[Saved data entries]
☆ ☆ ☆ ☆ ☆
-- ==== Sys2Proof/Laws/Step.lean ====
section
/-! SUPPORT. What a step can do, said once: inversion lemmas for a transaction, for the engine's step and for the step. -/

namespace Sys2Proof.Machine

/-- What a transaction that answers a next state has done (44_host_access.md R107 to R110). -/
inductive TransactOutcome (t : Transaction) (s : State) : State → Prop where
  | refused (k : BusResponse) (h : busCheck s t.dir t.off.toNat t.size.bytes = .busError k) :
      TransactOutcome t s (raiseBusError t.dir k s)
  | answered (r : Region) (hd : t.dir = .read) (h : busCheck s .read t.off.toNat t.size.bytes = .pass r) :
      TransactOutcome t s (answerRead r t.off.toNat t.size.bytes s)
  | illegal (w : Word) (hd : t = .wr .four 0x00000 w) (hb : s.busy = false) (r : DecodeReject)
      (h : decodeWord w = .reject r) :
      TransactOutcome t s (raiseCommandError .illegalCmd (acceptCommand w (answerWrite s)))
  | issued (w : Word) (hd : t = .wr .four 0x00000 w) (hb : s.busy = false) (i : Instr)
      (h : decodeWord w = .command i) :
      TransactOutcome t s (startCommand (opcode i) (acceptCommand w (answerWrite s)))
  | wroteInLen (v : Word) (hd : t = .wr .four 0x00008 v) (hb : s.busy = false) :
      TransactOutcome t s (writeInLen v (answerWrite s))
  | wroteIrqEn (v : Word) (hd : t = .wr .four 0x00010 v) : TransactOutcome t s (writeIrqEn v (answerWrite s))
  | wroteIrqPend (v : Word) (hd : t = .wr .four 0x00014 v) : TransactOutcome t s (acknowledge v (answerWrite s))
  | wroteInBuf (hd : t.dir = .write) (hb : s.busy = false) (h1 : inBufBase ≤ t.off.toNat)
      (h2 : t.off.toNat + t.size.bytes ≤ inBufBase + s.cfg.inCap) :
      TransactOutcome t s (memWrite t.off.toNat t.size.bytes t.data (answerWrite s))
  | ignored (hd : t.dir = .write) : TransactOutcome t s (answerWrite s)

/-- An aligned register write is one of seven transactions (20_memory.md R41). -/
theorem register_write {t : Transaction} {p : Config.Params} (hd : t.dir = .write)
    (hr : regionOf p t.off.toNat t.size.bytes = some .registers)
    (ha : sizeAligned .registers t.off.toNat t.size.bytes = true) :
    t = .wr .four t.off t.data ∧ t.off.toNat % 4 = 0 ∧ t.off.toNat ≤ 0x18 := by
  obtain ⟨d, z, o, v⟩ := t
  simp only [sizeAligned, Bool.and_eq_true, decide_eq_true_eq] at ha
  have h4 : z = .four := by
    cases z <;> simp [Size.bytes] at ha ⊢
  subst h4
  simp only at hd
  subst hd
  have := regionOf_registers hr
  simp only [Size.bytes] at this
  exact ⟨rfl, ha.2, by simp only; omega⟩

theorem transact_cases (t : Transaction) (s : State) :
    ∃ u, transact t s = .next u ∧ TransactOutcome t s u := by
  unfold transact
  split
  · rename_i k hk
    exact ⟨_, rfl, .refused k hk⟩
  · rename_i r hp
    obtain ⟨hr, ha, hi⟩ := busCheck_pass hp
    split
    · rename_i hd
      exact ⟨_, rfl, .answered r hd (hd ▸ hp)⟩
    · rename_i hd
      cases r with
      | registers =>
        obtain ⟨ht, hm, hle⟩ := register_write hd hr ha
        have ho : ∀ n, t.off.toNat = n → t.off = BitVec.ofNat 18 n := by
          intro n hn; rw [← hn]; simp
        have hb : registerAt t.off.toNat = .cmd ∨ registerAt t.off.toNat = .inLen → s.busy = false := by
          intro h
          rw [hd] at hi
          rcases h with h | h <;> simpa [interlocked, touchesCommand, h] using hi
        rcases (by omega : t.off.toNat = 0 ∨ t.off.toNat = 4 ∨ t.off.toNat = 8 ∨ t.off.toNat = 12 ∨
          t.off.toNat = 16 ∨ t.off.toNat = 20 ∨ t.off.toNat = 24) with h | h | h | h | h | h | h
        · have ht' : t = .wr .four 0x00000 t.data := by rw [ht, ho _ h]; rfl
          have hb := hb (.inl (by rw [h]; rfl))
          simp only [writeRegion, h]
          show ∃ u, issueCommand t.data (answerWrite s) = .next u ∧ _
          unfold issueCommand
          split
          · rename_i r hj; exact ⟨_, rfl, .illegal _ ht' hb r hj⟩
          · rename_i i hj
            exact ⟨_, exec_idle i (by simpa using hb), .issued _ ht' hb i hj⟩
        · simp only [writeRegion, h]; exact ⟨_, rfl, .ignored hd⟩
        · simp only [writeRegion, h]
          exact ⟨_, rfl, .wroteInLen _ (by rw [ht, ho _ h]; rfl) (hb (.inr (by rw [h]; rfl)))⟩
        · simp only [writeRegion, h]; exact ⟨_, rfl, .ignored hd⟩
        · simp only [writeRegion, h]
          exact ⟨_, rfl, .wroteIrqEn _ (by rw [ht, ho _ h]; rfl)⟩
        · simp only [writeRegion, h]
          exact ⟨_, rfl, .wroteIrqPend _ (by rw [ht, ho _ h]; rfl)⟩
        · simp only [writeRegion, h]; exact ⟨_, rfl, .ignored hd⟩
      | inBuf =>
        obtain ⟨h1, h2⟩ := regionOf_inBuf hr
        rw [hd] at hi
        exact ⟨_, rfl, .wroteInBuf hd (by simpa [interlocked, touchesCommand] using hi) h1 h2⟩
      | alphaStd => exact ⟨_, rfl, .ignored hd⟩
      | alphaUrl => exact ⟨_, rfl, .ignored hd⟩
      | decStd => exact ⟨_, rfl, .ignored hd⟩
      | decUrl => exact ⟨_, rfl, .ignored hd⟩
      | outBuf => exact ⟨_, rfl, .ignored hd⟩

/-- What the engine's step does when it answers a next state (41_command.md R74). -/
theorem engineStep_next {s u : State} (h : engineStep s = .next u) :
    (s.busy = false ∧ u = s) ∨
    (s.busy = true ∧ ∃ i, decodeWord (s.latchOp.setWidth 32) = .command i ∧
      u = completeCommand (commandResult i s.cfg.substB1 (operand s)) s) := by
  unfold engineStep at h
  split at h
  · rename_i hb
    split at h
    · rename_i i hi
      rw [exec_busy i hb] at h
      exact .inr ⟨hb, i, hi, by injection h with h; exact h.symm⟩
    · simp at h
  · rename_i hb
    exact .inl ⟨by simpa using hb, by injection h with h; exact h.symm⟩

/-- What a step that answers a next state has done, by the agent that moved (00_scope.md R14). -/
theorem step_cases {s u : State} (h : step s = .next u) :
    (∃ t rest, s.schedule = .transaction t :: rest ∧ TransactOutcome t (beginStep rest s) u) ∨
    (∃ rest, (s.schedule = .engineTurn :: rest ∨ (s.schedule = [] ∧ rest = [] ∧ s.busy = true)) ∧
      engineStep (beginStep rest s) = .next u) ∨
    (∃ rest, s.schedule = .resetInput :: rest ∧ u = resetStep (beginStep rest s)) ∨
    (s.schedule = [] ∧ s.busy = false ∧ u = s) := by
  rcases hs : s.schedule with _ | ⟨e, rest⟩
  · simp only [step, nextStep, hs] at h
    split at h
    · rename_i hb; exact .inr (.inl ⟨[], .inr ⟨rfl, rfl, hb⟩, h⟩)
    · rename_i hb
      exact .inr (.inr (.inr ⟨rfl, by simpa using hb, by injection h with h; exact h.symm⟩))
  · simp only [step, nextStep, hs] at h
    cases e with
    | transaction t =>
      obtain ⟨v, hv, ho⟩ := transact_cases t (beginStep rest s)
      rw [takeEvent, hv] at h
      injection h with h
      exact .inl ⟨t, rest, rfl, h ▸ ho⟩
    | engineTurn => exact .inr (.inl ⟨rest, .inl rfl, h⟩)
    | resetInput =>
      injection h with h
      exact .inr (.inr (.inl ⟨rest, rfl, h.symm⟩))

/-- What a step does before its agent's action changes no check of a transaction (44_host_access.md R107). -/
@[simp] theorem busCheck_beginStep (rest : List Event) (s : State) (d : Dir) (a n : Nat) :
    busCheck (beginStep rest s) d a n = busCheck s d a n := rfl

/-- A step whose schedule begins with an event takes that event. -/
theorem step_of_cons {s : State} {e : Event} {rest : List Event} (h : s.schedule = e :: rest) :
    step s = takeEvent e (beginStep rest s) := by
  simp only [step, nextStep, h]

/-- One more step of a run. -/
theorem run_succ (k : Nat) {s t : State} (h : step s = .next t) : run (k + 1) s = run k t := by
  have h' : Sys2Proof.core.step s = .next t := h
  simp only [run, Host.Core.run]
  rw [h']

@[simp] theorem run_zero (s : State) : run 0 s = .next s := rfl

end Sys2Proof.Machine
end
☆ ☆ ☆ ☆ ☆
■ **Your assignment**
Go to the line holding "step s = takeEvent" in the entries above and return it, along with every line after it, exactly as written.

■ **Expected output**
    step s = takeEvent e (beginStep rest s) := by
  simp only [step, nextStep, h]

/-- One more step of a run. -/
theorem run_succ (k : Nat) {s t : State} (h : step s = .next t) : run (k + 1) s = run k t := by
  have h' : Sys2Proof.core.step s = .next t := h
  simp only [run, Host.Core.run]
  rw [h']

@[simp] theorem run_zero (s : State) : run 0 s = .next s := rfl

end Sys2Proof.Machine
end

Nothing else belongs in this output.